#### EXERCISE GOAL:
Filter the material below so that only lines containing "first" remain.

#### RECORDS SUPPLIED:
___
/-- An entry of the pending-stores section of a dump (R459): the line's virtual and physical address, the byte mask, the
kind, the slot and the data. -/
structure PendingStore where
  va : Nat := 0
  pa : Nat := 0
  mask : Nat := 0
  kind : Nat := 0
  slot : Nat := 0
  data : List Byte := []
  deriving DecidableEq, Repr

/-- A fatal stop that waits for its core dump (R151, R457): who stopped, why, for which launch, and what was pending. -/
structure DumpStop where
  q : Nat
  code : Nat
  pc : Word
  val : Word
  tide : Word
  vf : Nat := 0
  ln : Nat := 0
  pend : List PendingStore := []
  deriving DecidableEq, Repr

/-- An event for the Ferryman (R250). -/
structure DEvent where
  kind : Nat
  vf : Nat := 0
  queue : Nat := 0
  ln : Nat := 0
  deriving DecidableEq, Repr

/-- What a cluster section holds that the layout of R243 has no field for: the agents, the cores and the cluster as they
were saved. -/
structure Kept where
  procs : List Proc := []
  cores : List Core := []
  cluster : Cluster := {}
  queued : List Request := []
  deriving DecidableEq, Repr

/-- The state of the package. -/
structure State where
  /-- The model's own: what happens next, as plain data. -/
  agenda : List Turn := []
  /-- The model's own: the input of the step in hand. -/
  inp : Input := {}
  /-- The model's own: the requester identifier of the agent that moves. -/
  cur : Nat := 0
  /-- The model's own: whether the head of the turn issued. -/
  issued : Bool := false
  /-- The model's own: the index of the next free value. -/
  freeCtr : Nat := 0
  tide : Word := 0
  mem : List Host.Cell := []
  /-- 32-byte lines of memory that hold a soft error their code cannot correct (R155, MEM_UNCORRECTABLE). -/
  poison : List Nat := []
  /-- Since when a remote access of an engine stands still: the access of agent q at va at key 2^64 q + va (R424). -/
  stalls : FMap Word := []
  /-- What the host sees of the bytes of host memory that it sees otherwise than the device (R115, R129). -/
  hostStale : FMap Byte := []
  /-- What the host's last read has returned (R463). -/
  hostRead : List Byte := []
  procs : FMap Proc := []
  cores : FMap Core := []
  clusters : FMap Cluster := []
  slices : FMap Slice := []
  vfs : FMap Vf := []
  /-- Fatal stops queued at the dump engine, oldest first, at most four; the one whose dump is being written; dumps begun
  (R457, R458, R460). -/
  dumpQ : List DumpStop := []
  dumping : Option DumpStop := none
  dumpSeq : Nat := 0
  /-- Events that DTAKE has not taken, oldest first (R250). -/
  devents : List DEvent := []
  /-- gofull has been written and the clock not yet switched (R472). -/
  goingFull : Bool := false
  /-- What save images hold beyond their layout, at virtual address va of function f: key 2^64 f + va; and every replay queue
  that one has held, by which a valid image tells its entries (R226). -/
  kept : FMap Kept := []
  sealed : List (List (Nat × Flying)) := []
  ports : FMap LinkPort := []
  switches : FMap Switch := []
  fab : Fabric := {}
  /-- svst: boot, full, rrq (R471). -/
  boot : Bool := false
  full : Bool := false
  rrq : Bool := false
  /-- pwctl and thst (R474, R475). -/
  plim : Nat := 3000
  cap : Bool := false
  tmax : Nat := 0
  thermal : Nat := 0
  /-- bstat (R469). -/
  bstat : Word := 0
  /-- ectl's cls and idx, err, and emaddr (R466). -/
  ecls : Nat := 0
  eidx : Nat := 0
  ectlErr : Bool := false
  emaddr : Word := 0
  /-- efault records, oldest first, and its ovf bit (R467). -/
  efaults : List Word := []
  efOvf : Bool := false
  /-- MSI-X vectors raised: (0, vector) for PF0, (1 + vf, 0) for a function (R463). -/
  msix : List (Nat × Nat) := []
  /-- pwd of each Pilot, in units of 1,024 cycles (R439). -/
  pwd : FMap Nat := []
  /-- fsegctl of each Ford attachment (R386). -/
  fseg : FMap FordSeg := []
  /-- Launches taken and not ended, in the order taken. -/
  launches : List Launch := []
  /-- Barrier counts, by function, launch, level and domain (R450). -/
  barriers : List ((Nat × Nat × Nat × Nat) × Nat) := []
  /-- Engines, by hart index (R22). -/
  engines : FMap Engine := []
  /-- Ford port engines, by attachment, and the timetable version last selected, by segment identity (R391, R431). -/
  fords : FMap FordPort := []
  ttvs : FMap Nat := []
  /-- Pilots 0 to 63 (R439). -/
  pilots : FMap Pilot := []
  deriving DecidableEq, Repr, Inhabited

/-- The machine right after reset: every register at the value the spec states, or at zero where it states none. -/
def State.reset : State := {}

end Sys2Proof.Machine
end

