-- ==== Sys2Proof/Machine/LoadStore.lean ====
section
/-!
DEFINITION. Loads, stores, fences, chunk ends and atomics (R164 to R167).

Marks (notes/assumptions): DEDUCED (unsafe) 21.
-/

namespace Sys2Proof.Machine

/-- size_bytes of R156. -/
def sizeBytes (sz : BitVec 2) : Nat := 2 ^ sz.toNat

/-- A loaded value extended as LD says (R164). -/
def extend (v n : Nat) (sx : Bool) : Word := if sx then BitVec.ofInt 64 (sextNat v (8 * n)) else BitVec.ofNat 64 v

/-- LD at an address (R164). -/
def loadTo (a : BitVec 6) (ea : Word) (sz : BitVec 2) (sx : Bool) : Eff Next := do
  let l ← check ea (sizeBytes sz) (sizeBytes sz) .load
  let q := (← get).cur
  let v ← readLoc ea l (sizeBytes sz) q
  let wait ← bankAccess [(l, sizeBytes sz, q)]
  writeNext (loadLatency l + wait) a (extend v (sizeBytes sz) sx)

/-- ST at an address (R164); a store from a port pops before the access. -/
def storeFrom (a : BitVec 6) (ea : Word) (sz : BitVec 2) : Eff Next := do
  let v ← src a
  store ea (sizeBytes sz) (v.toNat % 2 ^ (8 * sizeBytes sz))
  pure seqNext

/-- LD, form RI16 (R164). -/
def execLdRi16 (a b : BitVec 6) (sz : BitVec 2) (sx nt : Bool) (imm : BitVec 16) (s : State) : Out :=
  runHead (.ldRi16 a b sz sx nt imm) (do loadTo a ((← gr b) + imm.signExtend 64) sz sx) s

/-- LD, form RRI32 (R164). -/
def execLdRri32 (a b c : BitVec 6) (sz : BitVec 2) (sx nt : Bool) (sh : BitVec 2) (imm : BitVec 32) (s : State) : Out :=
  runHead (.ldRri32 a b c sz sx nt sh imm) (do loadTo a ((← gr b) + ((← gr c) <<< sh.toNat) + imm.signExtend 64) sz sx) s

/-- ST, form RI16 (R164). -/
def execStRi16 (a b : BitVec 6) (sz : BitVec 2) (nt : Bool) (imm : BitVec 16) (s : State) : Out :=
  runHead (.stRi16 a b sz nt imm) (do storeFrom a ((← gr b) + imm.signExtend 64) sz) s

/-- ST, form RRI32 (R164). -/
def execStRri32 (a b c : BitVec 6) (sz : BitVec 2) (nt : Bool) (sh : BitVec 2) (imm : BitVec 32) (s : State) : Out :=
  runHead (.stRri32 a b c sz nt sh imm) (do storeFrom a ((← gr b) + ((← gr c) <<< sh.toNat) + imm.signExtend 64) sz) s

/-- The scope rules of an ordering instruction: in a timed phase only core scope (R140); at domain and system scope the
earlier remote stores are waited for (R129, R425), and at system scope the write-combining stores have been sent (R115). The chunk
before it has committed (R122). -/
def orderAt (sc : BitVec 3) (release : Bool) : Eff Unit := do
  let s ← get
  if s.me.timed && sc != 0 then throw (.trap TIMED_ACCESS s.me.r.pc)
  if release && decide (4 ≤ sc.toNat) then drainRemote
  if release && sc == 5 then modify sendCombined

/-- LDA (R165). -/
def execLda (a b : BitVec 6) (sz : BitVec 2) (sx : Bool) (sc : BitVec 3) (imm : BitVec 16) (s : State) : Out :=
  runHead (.lda a b sz sx sc imm) (do
    orderAt sc false
    loadTo a ((← gr b) + imm.signExtend 64) sz sx) s

/-- STL (R165). -/
def execStl (a b : BitVec 6) (sz : BitVec 2) (sc : BitVec 3) (imm : BitVec 16) (s : State) : Out :=
  runHead (.stl a b sz sc imm) (do
    orderAt sc true
    storeFrom a ((← gr b) + imm.signExtend 64) sz) s

/-- Fetches lines to pin, in order; the first fault with its line's address (R135). -/
def fetchPins (s : State) (q : Nat) : List Nat → Except (Nat × Nat) (State × List (Nat × Line))
  | [] => .ok (s, [])
  | la :: rest =>
    match readCode s q la with
    | .error c => .error (c, la)
    | .ok (s', l) =>
      if l.check.isSome then
        match fetchPins s' q rest with
        | .error e => .error e
        | .ok (t, ps) => .ok (t, FMap.put ps la l)
      else .error (INSTR_FORMAT, la)

/-- The line addresses a tpin value names (R134). -/
def pinLines (v : Word) : List Nat :=
  if fld v 6 58 = 0 then [] else (upTo (fld v 0 6 + 1)).map fun i => 64 * (fld v 6 58 + i) % 2 ^ 64

/-- Pins the lines that `v` names: all of them, or on a fault none (R135). -/
def pinTo (v : Word) : Eff Unit := do
  let s ← get
  let g := coreOf s.cur
  match fetchPins s s.cur (pinLines v) with
  | .error (c, la) => do
    throw (.trapUnpin c (BitVec.ofNat 64 la))
  | .ok (s', ps) => set (s'.modCore g fun c => { c with tpin := v, pins := ps })

/-- FENCE (R166): the chunk before it has committed; with I the context fetches anew and pinned lines are refetched. -/
def execFence (sc : BitVec 3) (i : Bool) (s : State) : Out :=
  runHead (.fence sc i) (do
    orderAt sc true
    if i then do
      modMe fun p => { p with lines := [] }
      let s ← get
      if !isHart s.cur then
        modify fun s => s.modCore (coreOf s.cur) fun c => { c with l1i := [] }
        if !(s.core (coreOf s.cur)).pins.isEmpty then pinTo (s.core (coreOf s.cur)).tpin
    pure seqNext) s

/-- CHUNK.END (R166). -/
def execChunkEnd (s : State) : Out := runHead .chunkEnd (pure seqNext) s

/-- The atomic access of R167 at `va`: the old value. `op` as in `atomicNew`, `n` bytes, `y` the operand and `nv` the new
value of ACAS. -/
def atomicOp (op n : Nat) (va y nv : Word) (u : Bool) : Eff Nat := do
  let s ← get
  match decodeVa s s.cur s.me.vf va.toNat with
  | none => throw (.trap ADDR_INVALID va)
  | some .global => pure ()
  | some _ => if va.toNat % n ≠ 0 then throw (.trap MISALIGNED va) else throw (.trap ATOMIC_TARGET va)
  let l ← check va n n .atomic
  match l with
    | .own pa => do
      if isWcPage (← get) va.toNat then throw (.trap ATOMIC_TARGET va)
      let s ← get
      let (o, s') := atomicAt s (leader s s.cur) 0 pa op n u (y.toNat % 2 ^ (8 * n)) (nv.toNat % 2 ^ (8 * n))
      set s'
      pure o
    | .remote node pa _ => do
      if isDev pa || isHostPa pa || isWcPage (← get) va.toNat then throw (.trap ATOMIC_TARGET va)
      let k := PacketKind.atomic (op + if u then 8 else 0) n (y.toNat % 2 ^ (8 * n)) (nv.toNat % 2 ^ (8 * n))
      remoteAccess (← get).cur node pa va k fun s => serveMem s s.fab.node pa k
    | _ => throw (.trap ATOMIC_TARGET va)

/-- An atomic of R167. -/
def atomic (op : Nat) (a b c : BitVec 6) (new : Eff Word) (dw u : Bool) (sc : BitVec 3) : Eff Next := do
  orderAt sc true
  let va ← gr b
  let y ← src c
  let nv ← new
  writeNext 1 a (BitVec.ofNat 64 (← atomicOp op (if dw then 8 else 4) va y nv u))

/-- AADD (R167). -/
def execAadd (a b c : BitVec 6) (dw : Bool) (sc : BitVec 3) (s : State) : Out :=
  runHead (.aadd a b c dw sc) (atomic 0 a b c (pure 0) dw false sc) s

/-- AMIN (R167). -/
def execAmin (a b c : BitVec 6) (dw u : Bool) (sc : BitVec 3) (s : State) : Out :=
  runHead (.amin a b c dw u sc) (atomic 1 a b c (pure 0) dw u sc) s

/-- AMAX (R167). -/
def execAmax (a b c : BitVec 6) (dw u : Bool) (sc : BitVec 3) (s : State) : Out :=
  runHead (.amax a b c dw u sc) (atomic 2 a b c (pure 0) dw u sc) s

/-- AAND (R167). -/
def execAand (a b c : BitVec 6) (dw : Bool) (sc : BitVec 3) (s : State) : Out :=
  runHead (.aand a b c dw sc) (atomic 3 a b c (pure 0) dw false sc) s

/-- AOR (R167). -/
def execAor (a b c : BitVec 6) (dw : Bool) (sc : BitVec 3) (s : State) : Out :=
  runHead (.aor a b c dw sc) (atomic 4 a b c (pure 0) dw false sc) s

/-- AXOR (R167). -/
def execAxor (a b c : BitVec 6) (dw : Bool) (sc : BitVec 3) (s : State) : Out :=
  runHead (.axor a b c dw sc) (atomic 5 a b c (pure 0) dw false sc) s

/-- ASWAP (R167). -/
def execAswap (a b c : BitVec 6) (dw : Bool) (sc : BitVec 3) (s : State) : Out :=
  runHead (.aswap a b c dw sc) (atomic 6 a b c (pure 0) dw false sc) s

/-- ACAS (R167). -/
def execAcas (a b c d : BitVec 6) (dw : Bool) (sc : BitVec 3) (s : State) : Out :=
  runHead (.acas a b c d dw sc) (atomic 7 a b c (src d) dw false sc) s

end Sys2Proof.Machine
end

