-- ==== Sys2Proof/Machine/Control.lean ====
section
/-!
DEFINITION. Branches, helpers, gangs, phases, the Tide counter, barriers, waits and messages (R168 to R181), and the
steps that end a wait (R152, R175, R178, R179).

Marks (notes/assumptions): DEDUCED (unsafe) 10, 17, 23, 26, 49, 52; DEDUCED (safe) 15, 57; DESIGN CHOICE (safe) 16.
-/

namespace Sys2Proof.Machine

/-! ### Branches and jumps (R168, R169) -/

/-- A transfer to `t` by the agent that moves: the target is checked (R39), and the next head issues at c + 3 (R142). -/
def jumpTo (t : Word) : Eff Next := do
  let s ← get
  match checkTarget s s.cur t with
  | .error c => throw (accessStop c t)
  | .ok s' => set s'; return { target := some t, delay := 3 }

/-- next_pc of the head in hand: in a gang the leader's line gives it (R138). -/
def linkPc : Eff Word := do let s ← get; return nextPc s (leader s s.cur) s.me.r.pc

/-- Whether the agent that moves decides where control goes: a gang's leader, or an agent of its own (R168). -/
def decides : Eff Bool := do let s ← get; return leader s s.cur == s.cur

/-- B (R168): both operands are popped; the leader's decide. -/
def branch (a b : BitVec 6) (cc : BitVec 4) (d : Int) : Eff Next := do
  let x ← src a
  let y ← src b
  let pc ← pcOf
  if (← decides) && condW cc.toNat x y then jumpTo (branchTarget pc d) else pure seqNext

/-- B, form RI16 (R168). -/
def execBRi16 (a b : BitVec 6) (cc : BitVec 4) (imm : BitVec 16) (s : State) : Out :=
  runHead (.bRi16 a b cc imm) (branch a b cc imm.toInt) s

/-- B, form RRI32 (R168). -/
def execBRri32 (a b : BitVec 6) (cc : BitVec 4) (imm : BitVec 32) (s : State) : Out :=
  runHead (.bRri32 a b cc imm) (branch a b cc imm.toInt) s

/-- A jump to `t` with the link register `a` (R169). -/
def jumpLink (a : BitVec 6) (t : Word) : Eff Next := do
  let nx ← if (← decides) then jumpTo t else pure seqNext
  dst 1 a (← linkPc)
  pure nx

/-- JAL (R169). -/
def execJal (a : BitVec 6) (imm : BitVec 32) (s : State) : Out :=
  runHead (.jal a imm) (do jumpLink a (branchTarget (← pcOf) imm.toInt)) s

/-- JALR (R169). -/
def execJalr (a b : BitVec 6) (imm : BitVec 16) (s : State) : Out :=
  runHead (.jalr a b imm) (do jumpLink a ((← gr b) + imm.signExtend 64)) s

/-! ### Helpers (R132, R133, R170 to R172) -/

/-- The helper slots of core `g`. -/
def helperQs (g : Nat) : List Nat := (upTo 10).map fun k => ctl g + 1 + k

/-- The lowest free helper slot of core `g`. -/
def freeHelper (s : State) (g : Nat) : Option Nat := (helperQs g).find? fun q => (s.proc q).st == .free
___
#### ANSWER BOX:
  /-- Fatal stops queued at the dump engine, oldest first, at most four; the one whose dump is being written; dumps begun
  /-- Events that DTAKE has not taken, oldest first (R250). -/
  /-- efault records, oldest first, and its ovf bit (R467). -/
/-- Fetches lines to pin, in order; the first fault with its line's address (R135). -/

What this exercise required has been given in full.